XRP price 'starting to respond' to gold's multiyear 180% boom: Analyst
XRP mirrors gold’s past breakout pattern, fueling speculation of an $8–$10 rally in 2026 if the fractal continues to play out. 🔗 Source 💡 DMK Insight XRP’s current price of $2.31 is drawing parallels to gold’s historical breakout patterns, and here’s why that matters now: traders are eyeing potential upside to $8-$10 by 2026 if this fractal holds. The speculation around XRP isn’t just about price; it’s also about market sentiment and the broader crypto landscape. With XRP’s recent bullish momentum, traders should consider how this fractal pattern could influence their positions. If XRP can maintain above key support levels, it might attract more institutional interest, similar to what we’ve seen with gold during its rallies. Watch for resistance at $2.50; a break above could signal a stronger push toward those projected highs. But don’t overlook the risks. If the market sentiment shifts or regulatory news hits, XRP could face volatility. Keep an eye on the overall crypto market trends and how they correlate with XRP’s movements.

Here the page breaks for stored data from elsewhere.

-- ==== Sys2Proof/Certificates/Slice0/Obligations.lean ====
section
/-!
DEFINITION. The statements for the provers. Each docstring names the rules of spec/ that the statement formalises, and
the log entry where it rests on a choice of the model.
-/

open Sys2Proof Sys2Proof.Machine

/-! ## Encoding -/

/-- Every well-formed instruction is read back from its word (30_encoding.md R91, R92, R96, R101). -/
def Obligations.DecodeOfEncodeIsIdentity : Prop :=
  ∀ i : Instr, i.wellFormed = true → decode (encode i) = .ok i

/-- Every word that decodes is the word of what it decodes to: no two words share an instruction and no bit of a
legal word is ignored (30_encoding.md R91, R92, R97). -/
def Obligations.EncodeOfDecodeIsIdentity : Prop :=
  ∀ (w : Word) (i : Instr), decode w = .ok i → i.wellFormed = true ∧ encode i = w

/-- A word decodes to a row's micro-operation exactly when it matches the row; the rows are disjoint; a word that
matches none is illegal (30_encoding.md R96, R101). -/
def Obligations.DecodeAgreesWithOpcodeTable : Prop :=
  (∀ w, ∀ row ∈ opcodeTable,
    (w &&& row.mask = row.pattern ↔ ∃ i, decode w = .ok i ∧ i.mnemonic = row.mnemonic)) ∧
  (∀ w, (∃ e, decode w = .error e) ↔ ∀ row ∈ opcodeTable, w &&& row.mask ≠ row.pattern) ∧
  opcodeTable.Pairwise (fun r q => ∀ w, ¬(w &&& r.mask = r.pattern ∧ w &&& q.mask = q.pattern))

/-- Words written out from the field layout decode to what they stand for (30_encoding.md R91, R96, R99). -/
def Obligations.ExampleWordsDecode : Prop :=
  decode 0x02000002 = .ok (.skipz 2) ∧
  decode 0x12012000 = .ok (.emitf 1 2) ∧
  decode 0x2110000D = .ok (.firS 1 0 0 13) ∧
  decode 0x3111081F = .ok (.trimhk 1 1 64 31) ∧
  decode 0x41000100 = .ok (.chop 0 0 256) ∧
  decode 0x50220001 = .ok (.subcf 2 2 .right) ∧
  decode 0x00000000 = .error .unlistedOp ∧
  decode 0x02000008 = .error .nonzeroField ∧
  decode 0x10800000 = .error .registerClass

/-! ## The step -/

/-- In PROCESSING the step executes the decoded word at `upc`, also when the list of turns names SEQ; the turn is
then used up (45_sequencer.md R220; the list of turns is log entry 11). -/
def Obligations.StepRunsDecodedInstruction : Prop :=
  ∀ (s : State) (i : Instr), s.ostate = .processing → decode (s.cfg.uprog.get s.upc.toFin) = .ok i →
    (s.turns = [] → step s = exec i s) ∧
    (∀ rest, s.turns = .seq :: rest → step s = exec i { s with turns := rest })

/-- An illegal word at `upc` raises ILLEGAL_UOP and changes nothing but the fault record and OSTATE
(30_encoding.md R97, 60_exceptions.md R254). -/
def Obligations.IllegalWordRaisesIllegalUop : Prop :=
  ∀ (s : State) (e : IllegalWord), s.ostate = .processing → s.turns = [] →
    decode (s.cfg.uprog.get s.upc.toFin) = .error e →
    ∃ t, step s = .next t ∧ FaultTaken 3 (s.upc.setWidth 32) s t

/-- The invariant holds after every step, of SEQ or of the host, from every state that meets it: capacities, history
lengths, the block buffer's form and contents, the counters' bounds, CONFIG's hard-wired bits, the fault record
(10_state.md R21 to R24, R26, R29, R34; 45_sequencer.md R227, R234). -/
def Obligations.EveryStepKeepsInvariant : Prop :=
  ∀ s t : State, StateInv s → step s = .next t → StateInv t

/-- The invariant holds after reset, for the hardware's parameters and for every legal record
(10_state.md R39, 70_reset_and_hazards.md R284). -/
def Obligations.InvariantHoldsAtReset : Prop :=
  StateInv State.reset ∧ ∀ c : Cfg, cfgLegal c = true → StateInv (State.resetOf c)

/-- No transition changes the parameters, the ROMs among them (10_state.md R38). -/
def Obligations.StepNeverChangesParameters : Prop :=
  ∀ s t : State, step s = .next t → t.cfg = s.cfg

/-- A step of SEQ is enabled exactly in PROCESSING, in DRAINING and in FILLING unless blocked; elsewhere the step is
a named stop, never a refusal (45_sequencer.md R216, R227, R242; the stops are log entry 10). -/
def Obligations.SeqStepsExactlyWhenEnabled : Prop :=
  ∀ s : State,
    ((∃ t, seqStep s = .next t) ↔
      (s.ostate = .processing ∨ s.ostate = .draining ∨
        (s.ostate = .filling ∧
          (s.fill = s.cfg.blockLen ∨ s.forceEmpty = true ∨ s.inq ≠ [] ∨ s.eos = true)))) ∧
    (s.ostate = .idle → seqStep s = .fault .waitingForStart) ∧
    (s.ostate = .filling → s.fill ≠ s.cfg.blockLen → s.forceEmpty = false → s.inq = [] → s.eos = false →
      seqStep s = .fault .blockedOnInput) ∧
    (s.ostate = .done → seqStep s = .fault .runDone) ∧
    (s.ostate = .fault → seqStep s = .fault .runAborted)

/-- In DONE and in FAULT nothing but reset changes a register, the block buffer or a counter: the host can only move
the queues and read (45_sequencer.md R231, R232; 60_exceptions.md R258). -/
def Obligations.OnlyResetLeavesTerminalStates : Prop :=
  ∀ s : State, s.ostate = .done ∨ s.ostate = .fault →
    (∀ t, seqStep s ≠ .next t) ∧
    (∀ a t, a ≠ .assertReset → hostStep a s = .next t →
      t = { s with inq := t.inq, eos := t.eos, outq := t.outq, hostRead := t.hostRead, hostByte := t.hostByte })

/-- A step of SEQ takes from INQ only its head byte and only in FILLING, appends to OUTQ only in PROCESSING and an
even number of bytes, and leaves the end mark (20_memory.md R62, R63, R68, R72). -/
def Obligations.QueuesMoveOnlyAsTheRulesSay : Prop :=
  ∀ s t : State, seqStep s = .next t →
    t.eos = s.eos ∧
    (t.inq = s.inq ∨ (s.ostate = .filling ∧ ∃ b, s.inq = b :: t.inq)) ∧
    (∃ bytes, t.outq = s.outq ++ bytes ∧ bytes.length % 2 = 0 ∧ (bytes ≠ [] → s.ostate = .processing))

/-- Bytes taken from INQ are in TOTAL or in the buffer: a step of SEQ keeps TOTAL + FILL + the bytes still in INQ,
modulo 2^64. The sentence is 45_sequencer.md R234 (a), which the spec marks as derived from R222 and R227. -/
def Obligations.InputBytesAreConserved : Prop :=
  ∀ s t : State, StateInv s → seqStep s = .next t →
    t.total + BitVec.ofNat 64 (t.fill + t.inq.length) = s.total + BitVec.ofNat 64 (s.fill + s.inq.length)

/-- A host action other than a register read or reset gives the same state before a step of SEQ as after it, so the
interleaving cannot be seen (45_sequencer.md R215, R240; 10_state.md R26). That the output does not depend on the
interleaving is R236, which the spec marks as derived from R216, R227 and R240. -/
def Obligations.HostActionsCommuteWithSeqSteps : Prop :=
  ∀ (a : HostAction) (s s' t : State), a ≠ .assertReset → (∀ addr width, a ≠ .memRead addr width) →
    hostStep a s = .next s' → seqStep s = .next t →
    ∃ u, seqStep s' = .next u ∧ hostStep a t = .next u

/-! ## Whole-machine rules about micro-operations -/

/-- A fault is precise: the faulting micro-operation has written the fault record and OSTATE and nothing else, and
raises only a code that the table gives it (45_sequencer.md R220; 60_exceptions.md R251, R256). -/
def Obligations.FaultsArePrecise : Prop :=
  ∀ (i : Instr) (s t : State), exec i s = .next t → s.ostate = .processing → t.ostate = .fault →
    ∃ code ∈ faultCodes i, FaultTaken code (s.upc.setWidth 32) s t

/-- Control moves by one word, or by two from SKIPZ, and `upc` stays exactly for END and for a fault (10_state.md R32;
45_sequencer.md R222, R239; 60_exceptions.md R256). -/
def Obligations.ControlMovesOnlyForward : Prop :=
  ∀ (i : Instr) (s t : State), exec i s = .next t →
    (t.upc = s.upc + 1 ∨ (t.upc = s.upc + 2 ∧ ∃ cbit, i = .skipz cbit) ∨
      (t.upc = s.upc ∧ (i = .endProg ∨ t.ostate = .fault))) ∧
    (i = .endProg → t.upc = s.upc) ∧
    (s.ostate ≠ .fault → t.ostate = .fault → t.upc = s.upc)

/-- What each store's writers are: no micro-operation reaches the host's side; only END changes the block buffer and
the cursor totals; only FIR.S and IIR.S write a run-state; only ANLT and CHOP write a complex register; only EMIT16
and EMITF reach the output; only ADV writes CONSUMED (10_state.md R22 to R24, R34; 20_memory.md R77; 45_sequencer.md
R243, R244). -/
def Obligations.EachStoreHasOnlyItsWriters : Prop :=
  ∀ (i : Instr) (s t : State), exec i s = .next t →
    KeepsHostSide s t ∧
    ((KeepsBlock s t ∧ t.total = s.total ∧ t.blkidx = s.blkidx) ∨ i = .endProg) ∧
    (KeepsRuns s t ∨ (∃ rd rs r f, i = .firS rd rs r f ∧ KeepsRunsBut r s t) ∨
      (∃ rd rs r f, i = .iirS rd rs r f ∧ KeepsRunsBut r s t)) ∧
    (KeepsZ s t ∨ (∃ rd rs, i = .anlt rd rs ∧ KeepsZBut rd s t) ∨
      (∃ rd rs n, i = .chop rd rs n ∧ KeepsZBut rd s t)) ∧
    (KeepsOutput s t ∨ (∃ rs, i = .emit16 rs) ∨ (∃ rs rt, i = .emitf rs rt)) ∧
    (t.consumed = s.consumed ∨ ∃ n, i = .adv n)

The next few weeks will be crucial for confirming whether this fractal pattern is valid or just wishful thinking. 📮 Takeaway Watch for XRP to hold above $2.50; a breakout could lead to a rally toward $8-$10 by 2026.

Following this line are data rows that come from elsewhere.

-- ==== Sys2Proof/Tests/Slice0.lean ====
section
/-!
SUPPORT. The model's own tests: ill-formed terms refused, every constructor's word written out, the vectors of
95_test_vectors.md one micro-operation at a time, and, for every statement with hypotheses, a state that meets them.
-/
namespace Sys2Proof.Tests

-- One theorem at a time: a thread for each would not fit the memory limit.
set_option Elab.async false

open Sys2Proof Sys2Proof.Machine

/-! ## Well-formedness: one ill-formed term for each check -/

theorem test_adv_immediate_too_wide : (Instr.adv 4096).wellFormed = false := by decide
theorem test_trimh_immediate_too_wide : (Instr.trimh 0 0 4096).wellFormed = false := by decide
theorem test_decim_immediate_too_wide : (Instr.decim 0 0 4096).wellFormed = false := by decide
theorem test_chop_immediate_too_wide : (Instr.chop 0 0 4096).wellFormed = false := by decide
theorem test_firB_slot_too_wide : (Instr.firB 0 0 32).wellFormed = false := by decide
theorem test_firS_slot_too_wide : (Instr.firS 0 0 0 32).wellFormed = false := by decide
theorem test_iirB_slot_too_wide : (Instr.iirB 0 0 32).wellFormed = false := by decide
theorem test_iirS_slot_too_wide : (Instr.iirS 0 0 0 32).wellFormed = false := by decide
theorem test_trimhk_multiplier_too_wide : (Instr.trimhk 0 0 128 0).wellFormed = false := by decide
theorem test_trimhk_slot_too_wide : (Instr.trimhk 0 0 0 32).wellFormed = false := by decide

/-! ## Decoding: words written out from 30_encoding.md R91, R96, R99 and 95_test_vectors.md V7 -/

theorem test_decode_end : decodeTableWord 32 0x01000000 = some .endProg := by decide
theorem test_decode_skipz : decodeTableWord 32 0x02000007 = some (.skipz 7) := by decide
theorem test_decode_adv : decodeTableWord 32 0x03000050 = some (.adv 80) := by decide
theorem test_decode_ldblk : decodeTableWord 32 0x10700000 = some (.ldblk 7) := by decide
theorem test_decode_emit16 : decodeTableWord 32 0x11070000 = some (.emit16 7) := by decide
theorem test_decode_emitf : decodeTableWord 32 0x12012000 = some (.emitf 1 2) := by decide
theorem test_decode_firB : decodeTableWord 32 0x2012000D = some (.firB 1 2 13) := by decide
theorem test_decode_firS : decodeTableWord 32 0x2110F00D = some (.firS 1 0 15 13) := by decide
theorem test_decode_iirB : decodeTableWord 32 0x2277001F = some (.iirB 7 7 31) := by decide
theorem test_decode_iirS : decodeTableWord 32 0x2310300E = some (.iirS 1 0 3 14) := by decide
theorem test_decode_trimh : decodeTableWord 32 0x30210190 = some (.trimh 2 1 400) := by decide
theorem test_decode_trimhk : decodeTableWord 32 0x3111081F = some (.trimhk 1 1 64 31) := by decide
theorem test_decode_decim : decodeTableWord 32 0x32310014 = some (.decim 3 1 20) := by decide
theorem test_decode_anlt : decodeTableWord 32 0x40120000 = some (.anlt 1 2) := by decide
theorem test_decode_chop : decodeTableWord 32 0x41110FFF = some (.chop 1 1 4095) := by decide
theorem test_decode_angle : decodeTableWord 32 0x42210000 = some (.angle 2 1) := by decide
theorem test_decode_diff : decodeTableWord 32 0x43210000 = some (.diff 2 1) := by decide
theorem test_decode_fix0 : decodeTableWord 32 0x44210000 = some (.fix0 2 1) := by decide
theorem test_decode_unwrap : decodeTableWord 32 0x45210000 = some (.unwrap 2 1) := by decide
theorem test_decode_sclhz : decodeTableWord 32 0x46210001 = some (.sclhz 2 1 .quarter) := by decide
theorem test_decode_wrapc : decodeTableWord 32 0x47210000 = some (.wrapc 2 1 .full) := by decide
theorem test_decode_subcf : decodeTableWord 32 0x50210001 = some (.subcf 2 1 .right) := by decide
theorem test_decode_clipdev : decodeTableWord 32 0x51210000 = some (.clipdev 2 1) := by decide
theorem test_decode_iremap : decodeTableWord 32 0x52210000 = some (.iremap 2 1) := by decide

/-- The words that V7 and R97 call illegal. -/
theorem test_illegal_words :
    [0x00000000, 0x04000000, 0xFF000000, 0x01000001, 0x02000008, 0x10800000, 0x11000001, 0x12082000, 0x20000020,
      0x21F0000D, 0x3111FFFF, 0x40200000, 0x41210000, 0x46110002].all
      (fun w => decodeTableWord 32 w = none) = true := by decide

/-- The normative programs decode, and encode to themselves (43_video_stage.md R191, 44_audio_stage.md R208). -/
theorem test_normative_programs_decode :
    (videoProgram ++ audioProgram).all (fun w =>
      match decode w with
      | .ok i => encode i == w
      | .error _ => false) = true := by decide +kernel

/-- The expansion of FMDEMOD is words 4 to 11 of the video program (30_encoding.md R100). -/
theorem test_fmdemod_expansion :
    (fmdemod 1 0 .full).map encode = (videoProgram.drop 4).take 8 := by decide +kernel

/-! ## The test configuration of 95_test_vectors.md -/

def num (n : Int) : Num64 := Fp.ofInt n
def half : Num64 := 0x3FE0000000000000
def quarter : Num64 := 0x3FD0000000000000
def halfPi : Num64 := 0x3FF921FB54442D18
def minusHalfPi : Num64 := 0xBFF921FB54442D18
def minusThreeHalfPi : Num64 := 0xC012D97C7F3321D2
def plusInf : Num64 := 0x7FF0000000000000
def minusInf : Num64 := 0xFFF0000000000000
def aNaN : Num64 := 0x7FF8000000000000

def identity : Slot := ⟨true, [Fp.one], [Fp.one]⟩
def absent : Slot := ⟨false, [], []⟩
def test0 : Slot := ⟨true, [Fp.one, half, quarter], [Fp.one]⟩
def test1 : Slot := ⟨true, [Fp.one], [Fp.one, 0xBFE0000000000000]⟩

def testCfg : Cfg :=
  { blockLen := 8, hlen := 8, ntapMax := 3, fC := num 4000, hzIreScale := #v[num 10, num 20],
    minn := #v[num 7000, num 6000], outScale := #v[num 100, num 2], audCenter := #v[num 1000, num 2000],
    wrapIterMax := 8,
    rom := #v[identity, identity, absent, absent, absent, absent, identity, absent, absent, identity, identity,
      identity, identity, test0, test1, absent],
    uprog := normativeUprog }

/-- A block in PROCESSING at `upc` 0. -/
def base : State := { State.resetOf testCfg with ostate := .processing }

/-- The same with two real registers set. -/
def withV (v0 v1 : List Num64) : State := (base.writeV 0 v0).writeV 1 v1

def after (o : Host.Outcome State Fault Refusal) : State :=
  match o with
  | .next t => t
  | .fault _ => base
  | .refused _ => base

def isNext (o : Host.Outcome State Fault Refusal) : Bool :=
  match o with
  | .next _ => true
  | .fault _ => false
  | .refused _ => false

/-- The state after one micro-operation. -/
def run1 (i : Instr) (s : State) : State := after (exec i s)

theorem test_config_is_legal : cfgLegal testCfg = true := by decide +kernel

/-- A set whose leading denominator tap is not 1, and one with too many taps, are not well formed (V1.12, V1.13). -/
theorem test_ill_formed_slots :
    slotWellFormed 3 ⟨true, [Fp.one], [num 2, num (-1)]⟩ = false ∧
    slotWellFormed 3 ⟨true, [Fp.one, half, half, half], [Fp.one]⟩ = false := by decide +kernel

/-! ## Arithmetic: values from IEEE 754, worked by hand -/

/-- 0.1 + 0.2 + 0.3 from 0, left to right. -/
theorem test_sum_order :
    Fp.add (Fp.add (Fp.add 0 0x3FB999999999999A) 0x3FC999999999999A) 0x3FD3333333333333 = 0x3FE3333333333334 := by
  decide +kernel
theorem test_zero_signs :
    Fp.sub Fp.one Fp.one = Fp.posZero ∧ Fp.add Fp.negZero Fp.negZero = Fp.negZero ∧
    Fp.eq Fp.negZero Fp.posZero = true ∧ Fp.lt Fp.negZero Fp.posZero = false := by decide +kernel
theorem test_division_rounds : Fp.div (num 1) (num 3) = 0x3FD5555555555555 := by decide +kernel
theorem test_overflow : Fp.mul 0x7FEFFFFFFFFFFFFF (num 2) = plusInf := by decide +kernel
/-- Whatever the free bits of the NaN are. -/
theorem test_infinities_cancel_to_nan : Fp.isNaN (Fp.sub plusInf plusInf) = true := by
  have h : Fp.sub plusInf plusInf = Fp.nan 0 plusInf minusInf := by rfl
  rw [h, Fp.isNaN_nan]
theorem test_rhz_tie : Fp.rhz 0x3FF8000000000000 = 1 ∧ Fp.rhz 0xBFF8000000000000 = -1 := by decide +kernel

/-! ## Micro-operations: the vectors V2 to V6 -/

/-- V6.1 and V6.3. -/
theorem test_skipz_skips_and_wraps :
    (run1 (.skipz 2) { base with upc := 2 }).upc = 4 ∧
    (run1 (.skipz 5) { base with upc := 126, config := 0x10 }).upc = 0 := by decide +kernel
/-- V6.2. -/
theorem test_skipz_does_not_skip : (run1 (.skipz 2) { base with upc := 2, config := 4 }).upc = 3 := by decide +kernel
/-- As V6.4 and V6.5, with B = 8. -/
theorem test_adv :
    (run1 (.adv 2) { base with outcnt := 4 }).consumed = 8 ∧
    (run1 (.adv 3) { base with outcnt := 3 }).cause = 4 := by decide +kernel
/-- V6.6, V6.7. -/
theorem test_adv_faults :
    (run1 (.adv 1) base).cause = 4 ∧ (run1 (.adv 0) base).cause = 3 := by decide +kernel

def fullBlock : State :=
  { base with
    blk := [(0, 1), (1, 2), (2, 3), (3, 4), (4, 5), (5, 6), (6, 7), (7, 8)]
    fill := 8
    consumed := 3
    total := 10
    blkidx := 2 }

/-- V6.8. -/
theorem test_end_slides :
    (run1 .endProg fullBlock).blk.bytes 5 = [4, 5, 6, 7, 8] ∧ (run1 .endProg fullBlock).fill = 5 ∧
    (run1 .endProg fullBlock).total = 13 ∧ (run1 .endProg fullBlock).blkidx = 3 ∧
    (run1 .endProg fullBlock).ostate = .draining := by decide +kernel
/-- V4.1. -/
theorem test_ldblk :
    (run1 (.ldblk 3) { base with blk := [(0, 0), (1, 0x80), (2, 0xFF), (3, 0x7F)], fill := 4 }).readV 3 =
      [num 0, num 128, num 255, num 127] := by decide +kernel
/-- V4.4. -/
theorem test_emit16_clips :
    (run1 (.emit16 1) (withV [] [num 0, num 50, num 700, num (-3)])).outq =
      [0x00, 0x00, 0x88, 0x13, 0xFF, 0xFF, 0x00, 0x00] ∧
    (run1 (.emit16 1) (withV [] [num 0, num 50, num 700, num (-3)])).outcnt = 4 := by decide +kernel
/-- V4.9: 300.75 at scale 2 is 601. -/
theorem test_emit16_wide :
    (run1 (.emit16 1) { withV [] [0x4072CC0000000000] with config := 8 }).outq = [0x59, 0x02] := by decide +kernel
/-- V4.7: whatever the free bits of the product are. -/
theorem test_emit16_nan :
    exec (.emit16 0) (withV [aNaN] []) = .next (raise .numeric (withV [aNaN] [])) := by
  have h : Fp.isNaN (Fp.mul aNaN (num 100)) = true := Fp.isNaN_mul (.inl (by decide))
  have e : exec (.emit16 0) (withV [aNaN] []) =
      .next (match (if Fp.isNaN (Fp.mul aNaN (num 100)) || false then .error .numeric
          else .ok [clipCode binary64 (Fp.mul aNaN (num 100))] : Except Cause (List Nat)) with
        | .error c => raise c (withV [aNaN] [])
        | .ok codes => complete ((withV [aNaN] []).emit (codes.flatMap codeBytes) codes.length)) := by rfl
  rw [e, h]
  rfl
/-- V5.7. -/
theorem test_emitf :
    (run1 (.emitf 0 1) (withV [num 1, 0xC004000000000000] [half, num 0])).outq =
      [0x00, 0x00, 0x80, 0x3F, 0x00, 0x00, 0x00, 0x3F, 0x00, 0x00, 0x20, 0xC0, 0x00, 0x00, 0x00, 0x00] := by
  decide +kernel
/-- V5.9, V5.10, V5.11. -/
theorem test_emitf_rounding_and_nan :
    (run1 (.emitf 0 1) (withV [0x3FB999999999999A] [num 16777217])).outq =
      [0xCD, 0xCC, 0xCC, 0x3D, 0x00, 0x00, 0x80, 0x4B] ∧
    (run1 (.emitf 0 1) (withV [num 1, aNaN] [num 2])).outcnt = 1 ∧
    (run1 (.emitf 0 1) (withV [aNaN] [num 2])).cause = 5 := by decide +kernel
/-- V2.1. -/
theorem test_firB :
    (run1 (.firB 1 0 13) (withV [num 4, num 8, num 0, num 0] [])).readV 1 = [num 4, num 10, num 5, num 2] := by
  decide +kernel
/-- V2.3, V2.10. -/
theorem test_firS :
    (run1 (.firS 1 0 0 13) (withV [num 4, num 8] [])).readXh 0 = [num 8, num 4] ∧
    (run1 (.firS 1 0 0 13) (withV [num 4, num 8] [])).readYh 0 = [num 10, num 4] ∧
    (run1 (.firS 1 0 0 13) ((withV [] [num 9]).writeRun 0 [num 8, num 4] [num 10, num 4])).readXh 0 =
      [num 8, num 4] := by decide +kernel
/-- V2.7, and V2.9 for the FIR form. -/
theorem test_iirB :
    (run1 (.iirB 1 0 14) (withV [num 16, num 0, num 0, num 0] [])).readV 1 = [num 16, num 8, num 4, num 2] ∧
    (run1 (.firB 1 0 14) (withV [num 16] [])).cause = 6 := by decide +kernel
/-- V2.6: the second call, from the histories of V2.5. -/
theorem test_iirS :
    (run1 (.iirS 1 0 3 14) ((withV [num 0, num 0] []).writeRun 3 [num 0, num 16] [num 8, num 16])).readV 1 =
      [num 4, num 2] ∧
    (run1 (.iirS 1 0 3 14) ((withV [num 0, num 0] []).writeRun 3 [num 0, num 16] [num 8, num 16])).readYh 3 =
      [num 2, num 4] := by decide +kernel
/-- V2.13, V2.15. -/
theorem test_trimh :
    (run1 (.trimh 1 1 2) (withV [] [num 4, num 10, num 5, num 2])).readV 1 = [num 5, num 2] ∧
    (run1 (.trimh 1 0 4095) (withV [num 1, num 2, num 3] [num 9])).readV 1 = [] := by decide +kernel
/-- V2.17, V2.19. -/
theorem test_trimhk :
    (run1 (.trimhk 1 1 1 13) (withV [] [num 4, num 10, num 5, num 2])).readV 1 = [num 2] ∧
    (run1 (.trimhk 1 1 64 15) base).cause = 1 := by decide +kernel
/-- As V5.1 with eight samples, V5.13. -/
theorem test_decim :
    (run1 (.decim 0 0 3) (withV [num 10, num 11, num 12, num 13, num 14, num 15, num 16, num 17] [])).readV 0 =
      [num 10, num 13, num 16] ∧
    (run1 (.decim 0 0 0) base).cause = 3 := by decide +kernel
/-- V3.2, and the length of a longer window. -/
theorem test_anlt :
    (run1 (.anlt 0 0) (withV [num 5] [])).readZ 0 = [(num 5, 0)] ∧
    ((run1 (.anlt 1 0) (withV [num 5, num 6, num 7] [])).readZ 1).length = 3 := by decide +kernel
/-- V3.9 with five pairs, V3.10. -/
theorem test_chop :
    (run1 (.chop 0 1 1) (base.writeZ 1 [(0, 1), (1, 2), (2, 3), (3, 4), (4, 5)])).readZ 0 = [(1, 2), (2, 3), (3, 4)] ∧
    (run1 (.chop 0 1 3) (base.writeZ 1 [(0, 1), (1, 2), (2, 3), (3, 4), (4, 5)])).readZ 0 = [] := by decide +kernel
/-- V3.6. -/
theorem test_angle :
    (run1 (.angle 1 0) (base.writeZ 0 [(0, 0), (num (-1), Fp.negZero), (num (-3), 0)])).readV 1 =
      [0, Fp.pi, Fp.pi] := by decide +kernel
/-- V3.7. -/
theorem test_diff :
    (run1 (.diff 1 1) (withV [] [0, halfPi, Fp.pi, minusHalfPi])).readV 1 = [halfPi, halfPi, minusThreeHalfPi] := by
  decide +kernel
/-- V3.12: 4.0 below zero plus one turn is 2.2831853071795862, and the second element stays. -/
theorem test_fix0 :
    (run1 (.fix0 1 1) (withV [] [num (-4), num (-4)])).readV 1 = [Fp.sub Fp.twoPi (num 4), num (-4)] ∧
    (run1 (.fix0 1 1) (withV [] [num (-3), num (-4)])).readV 1 = [num (-3), num (-4)] := by decide +kernel
/-- V3.8, and from V3.13. -/
theorem test_unwrap :
    (run1 (.unwrap 1 1) (withV [] [halfPi, halfPi, minusThreeHalfPi, halfPi])).readV 1 =
      [halfPi, halfPi, halfPi, halfPi] ∧
    (run1 (.unwrap 1 1) (withV [] [num 0, num 3])).readV 1 = [num 0, num 3] := by decide +kernel
/-- V3.16: a quarter turn is a quarter of the scale. -/
theorem test_sclhz :
    (run1 (.sclhz 1 1 .full) (withV [] [halfPi])).readV 1 = [num 1000] ∧
    (run1 (.sclhz 1 1 .quarter) (withV [] [halfPi])).readV 1 = [num 250] := by decide +kernel
/-- V3.14, V3.18. -/
theorem test_wrapc :
    (run1 (.wrapc 1 1 .full) (withV [] [num (-100), num 500, num 4100, num 8200, num 4000, num 0])).readV 1 =
      [num 3900, num 500, num 100, num 200, num 4000, num 0] ∧
    (run1 (.wrapc 1 1 .full) (withV [] [num 36000])).readV 1 = [num 4000] ∧
    (run1 (.wrapc 1 1 .full) (withV [] [num 36001])).cause = 2 := by decide +kernel
/-- V3.19, V3.20. -/
theorem test_wrapc_nan_and_quarter :
    (run1 (.wrapc 1 1 .full) (withV [] [aNaN, num 9000])).cause = 5 ∧
    (run1 (.wrapc 1 1 .full) (withV [] [plusInf])).cause = 2 ∧
    (run1 (.wrapc 1 1 .quarter) (withV [] [num 1500, num (-1)])).readV 1 = [num 500, num 999] := by decide +kernel
/-- V5.4. -/
theorem test_subcf :
    (run1 (.subcf 1 1 .left) (withV [] [num 1100, num 900])).readV 1 = [num 100, num (-100)] ∧
    (run1 (.subcf 1 1 .right) (withV [] [num 1100, num 900])).readV 1 = [num (-900), num (-1100)] := by
  decide +kernel
/-- V5.5, V5.6. -/
theorem test_clipdev :
    (run1 (.clipdev 1 1) (withV [] [num 200000, num (-150001), num 42, plusInf, minusInf, aNaN])).readV 1 =
      [num 150000, num (-150000), num 42, num 150000, num (-150000), aNaN] := by decide +kernel
/-- V4.2, V4.3. -/
theorem test_iremap :
    (run1 (.iremap 1 1) (withV [] [num 7000, num 7500, num 6990])).readV 1 = [num 0, num 50, num (-1)] ∧
    (run1 (.iremap 1 1) { withV [] [num 7000, num 7500] with config := 8 }).readV 1 = [num 50, num 75] := by
  decide +kernel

Bitcoin faces 'big boy sell wall' at $95K as BTC price struggles vs. gold
Bitcoin halted its gains as sellers came out to suppress BTC price upside close to $95,000, with the key weekly close target now in place. 🔗 Source 💡 DMK Insight Bitcoin’s struggle at $95,000 highlights a critical resistance zone for traders right now. With BTC currently at $93,533, the recent seller activity suggests a strong pushback against bullish momentum. This resistance level is crucial as it aligns with previous highs, making it a focal point for both day and swing traders. If BTC can break above this threshold, we could see a surge towards $100,000, but failure to do so may trigger profit-taking and a potential pullback. Watch for volume indicators; a spike in selling could signal a deeper correction. Additionally, keep an eye on correlated assets like Ethereum, which often follows Bitcoin’s lead. The upcoming weekly close will be pivotal—if BTC closes below $92,000, it could signal a bearish trend, while a close above $95,000 may reignite bullish sentiment and attract more buyers into the market. 📮 Takeaway Monitor Bitcoin’s price action around $95,000; a break above could lead to $100,000, while a close below $92,000 may trigger a pullback.